Free Exchange on Campus blog supports W&M students over Sex Worker Art Show controversy

Another reason why I love the AFT!The AFT is my national union and I love it because it has organized faculty across the country and we’re stronger for it. I love it because it takes academic freedom so seriously. And now I love it because, in showing its support for academic freedom, it actually, on its Free Exchange On Campus blog wrote clearly in support of the effort by students at the College of William and Mary to bring the Sex Worker Art Show to their campus .Here are some of the most important bits the blog post written by Chris Goff, one of the amazing AFT Higher Ed staffers I met recently at a leadership conference:

First the good news – a forum organized by the College of William & Mary’s Women’s Studies department on the upcoming Sex Worker’s Art Show demonstrated the college community’s willingness to engage in a discussion – an at time impassioned discussion – about controversial issues. …

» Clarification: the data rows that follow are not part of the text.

/-- A core chooses the work of its lowest free resident slot (R275); `ev.n` 1 says that the wait-swap rule has just freed
it for a queued record, which no other filling of the core's slots may take. -/
def execFillSlot (s : State) : Out :=
  let core := s.ev.core
  if s.coreLost core || !s.mgmt.ready then .next s
  else if s.ev.n ≠ 1 && s.swapFreed core then .next (s.later .fillSlot)
  else match s.freeResident core with
  | none => .next (if s.ev.n = 1 && s.hasRecord core then s.causeOnce .waitSwap { core := core } else s)
  | some k =>
    let more := fun (t : State) => t.fillMore core
    match if s.ev.n = 1 then none else s.nextReturn core with
    | some r => match s.returnWaits r with
      | some t => .next ({ t with ev := s.ev }.later .fillSlot)
      | none => .next (more (s.restore core k r))
    | none =>
      if s.popWaits core then .next (s.later .fillSlot)
      else match s.bindFirst core k with
      | some t => .next (more t)
      | none =>
        match if s.ev.n = 1 then s.lastSwapped core else none with
        | some r => match s.returnWaits r with
          | some t => .next ({ t with ev := s.ev }.later .fillSlot)
          | none => .next (s.restore core k r)
        | none => .next (s.steal core)

/-- A victim answers a steal request: with its top record, once the stores made before are visible, or EMPTY (R274).
(DEDUCED: log entry 84; DEDUCED: log entry 85.) -/
def execStealRequest (s : State) : Out :=
  let thief := s.ev.core
  let victim := s.ev.n
  let v := s.core victim
  let done := fun (s : State) => s.updCore thief fun c => { c with stealing := none }
  match if s.coreLost victim then none else (List.range v.records.length).find? fun i => (v.records[i]?).any (s.bindable thief) with
  | none =>
    let b := (s.core thief).backoff
    let s := s.updCore thief fun c => { c with backoff := min 4096 (2 * c.backoff) }
    .next (s.cause .stealBackoffExpiry { core := thief, value := s.cycles + BitVec.ofNat 64 b })
  | some i =>
    match v.records[i]? with
      | none => .next (done s)
      | some r =>
        if !s.storesBefore victim r.born || ((s.openSlot thief).isNone && 32 ≤ (s.core thief).deque.length) then
          .next (s.later .stealRequest) else
        let s := (done (s.setCore victim (v.removeRec i))).updCore thief fun c => { c with backoff := 64 }
        let s := s.updDie (dieOf victim) fun w => { w with counts := { w.counts with steals := w.counts.steals + 1 } }
        match s.openSlot thief with
        | some k =>
          .next ((s.bind k r).fillMore thief)
        | none => .next ((s.updCore thief fun c => { c with deque := c.deque ++ [r] }).arrived thief)

/-- The wait after an EMPTY answer ends, and the core looks for work again (R275). -/
def execStealBackoffExpiry (s : State) : Out :=
  let core := s.ev.core
  if s.cycles < s.ev.value && !s.hasRecord core then .next (s.later .stealBackoffExpiry)
  else .next ((s.updCore core fun c => { c with stealing := none }).causeOnce .fillSlot { core := core })

/-! ### The wait-swap rule (R277) -/

/-- Since when a resident context waits in `WAITEV`, in `BARWAIT` or for the element of a `QR`; none where it does not. A thread
that waits for anything else, or that spins, does not count (R276). (DEDUCED: log entry 130.) -/
def Ctx.waitsSince (c : Ctx) : Option Word :=
  match c.run with
  | .waitev _ => c.waitSince
  | .barwait _ _ _ => c.waitSince
  | .running => if c.blocked then c.waitSince.filter fun t => c.pops.any fun p => p.since = t else none
  | _ => none

/-- The context that has waited longest, the lowest number among equals; a holder of the token and a context that waits on its
mailbox are not taken (R146, R221). -/
def State.longestWaiter (s : State) (core : Nat) : Option Nat :=
  (((List.range 8).map (keyOf core)).foldl (fun (b : Option (Nat × Word)) k =>
    match (s.ctx k).waitsSince with
    | none => b
    | some t => if s.tokenHolder = some k || (s.ctx k).onMailbox then b
      else match b with
        | some (_, u) => if t < u then some (k, t) else b
        | none => some (k, t)) none).map (·.1)

/-- With every resident context waiting and a record queued, the longest waiter moves to a shadow slot (R277). -/
def execWaitSwap (s : State) : Out :=
  let core := s.ev.core
  let all := ((List.range 8).map (keyOf core)).all fun k => (s.ctx k).waitsSince.isSome
  if !s.hasRecord core || (s.freeResident core).isSome then .next s
  else if !all then .next (s.later .waitSwap)
  else
    let t := [shadowKey core 0, shadowKey core 1].foldl (fun s j => (s.streamOne j).1) s
    match t.longestWaiter core, t.freeShadow core with
    | some k, some _ =>
      .next ((t.updCtx k fun c => { c with why := some .swapped }).causeOnce .contextStream { core := core })
    | _, _ => .next ({ t with ev := s.ev }.later .waitSwap)

end Sys2Proof.Machine
end

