-- ==== Sys2Proof/Machine/Management.lean ====
section
/-! DEFINITION. What happens to the package from outside its cores: time (R19, R20), the host link and device registers
(R16, R178, R259 to R262), address spaces and partitions (R293, R308, R311), starting and stopping (R21, R330 to R334),
and integrity and containment (R10, R321 to R328). -/

namespace Sys2Proof.Machine

/-! ### Containment (R326 to R328) -/

/-- The partitions that hold a cluster of an agent. -/
def State.agentParts (s : State) (a : Agent) : List Nat :=
  (List.range 16).filter fun p => a.inClusters (vat s.parts p).clusters

/-- A context of a dead core or folio is lost (R328): its transaction holds nothing, its task counts as ended. -/
def State.lose (s : State) (k : Nat) : State :=
  let core := coreOf k
  let c := s.ctx k
  let s := match c.tx with
    | some x => s.forgetTx k x.tiles
    | none => s
  let s := if s.tokenHolder = some k then { s with tokenHolder := none } else s
  let s := { s with dies := s.dies.map fun (v : Die) => { v with tokenq := v.tokenq.filter (· ≠ k) } }
  let s := s.rename k (goneKey core)
  let s := { s with ctxs := Tbl.erase s.ctxs (goneKey core) }
  match c.info.task with
  | some r => if c.run = .vacant then s else s.ended r.slot c.info.triggered
  | none => s

/-- The notices for which a core owes an acknowledgement: those that wait, and those whose lines its rings hold. -/
def State.owedAcks (s : State) (core : Nat) : List Notice :=
  let c := s.core core
  (c.notices ++ c.overflow ++ s.ctxs.flatMap fun e =>
    if coreOf e.1 = core && e.1 < noCtx then (e.2.ring.elim [] (·.allocs)).filterMap fun a => if a.acked then none else some a.notice
    else []).eraseDups

/-- The sender of a notice gets an error in place of its acknowledgement: a `KICK` that a dead core does not answer (R328).
(DEDUCED: log entry 157.) -/
def State.loseAck (s : State) (n : Notice) : State :=
  if (s.cmd? n.k 2 n.id).isNone || s.coreLost (coreOf n.k) then s else (s.dropCmd n.k 2 n.id).blotted n.k

/-- What a dead core holds is lost: its contexts, its out-list and its records. -/
def State.loseCore (s : State) (core : Nat) : State :=
  let owed := s.owedAcks core
  let ks := (s.ctxs.filter fun e => coreOf e.1 = core && e.1 < 65536).map (·.1)
  let s := ks.foldl State.lose s
  let c := s.core core
  let s := c.outlist.foldl (fun s o => match o.info.task with
    | some r => s.ended r.slot o.info.triggered
    | none => s) s
  let s := (c.records ++ c.inbox).foldl (fun s r => s.ended r.slot false) s
  owed.foldl State.loseAck <| s.updCore core fun c =>
    { c with deque := [], inbox := [], spill := Vector.replicate 8 [], spilled := [], outlist := [], notices := []
             overflow := [], handlers := [], stealing := none }

/-- A dead OTE retires its buffers, and its transmits end with TIMEOUT (R328). -/
def State.loseOte (s : State) : State :=
  let s := s.ote.transmits.foldl (fun s t => s.endTransmit t.2.k t.1 0x12 0) s
  s.updOte fun o => { o with buffers := [], receives := [], transmits := [] }

/-- The home of a tile is on an agent (R328). -/
def Agent.homesTile (a : Agent) (home : Nat) : Bool := match a with
  | .folio d => home / 64 = d
  | .slice i => home = i
  | _ => false

/-- Every line homed on an agent is poisoned: by its address, or with its declared tile (R328). -/
def State.poisonHomes (s : State) (a : Agent) : State :=
  let s := { s with poisonBase := .agent a :: s.poisonBase, poison := s.poison.filter fun l => !a.homes l }
  let ls := (s.tiles.filter fun e => a.homesTile e.2.home).flatMap fun e => e.2.lines
  ls.foldl (fun s l => s.setStoreBad l true) (s.poisonLines ls)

Also, kudos to the Student Assembly for following the letter and spirit of the law and their own governing processes in approving funding for the show. Rather than making a decision based on the content of the show (a decision that would have been unconstitutional), student government members made their funding choices based on a well-defined set of criteria that can be applied regardless of what a particular activity is going to offer. …

Finally, kudos to the student organizers who are bringing the SWAS to campus. The show does promise to be an engaging look at important issues through the lens of sexuality and the sex work industry, mixing performance and monologues to comment on issues of racism, exploitation, and greed. Sure, it might not be everyone’s cup of tea, but neither are abstract expressionism or Proust. …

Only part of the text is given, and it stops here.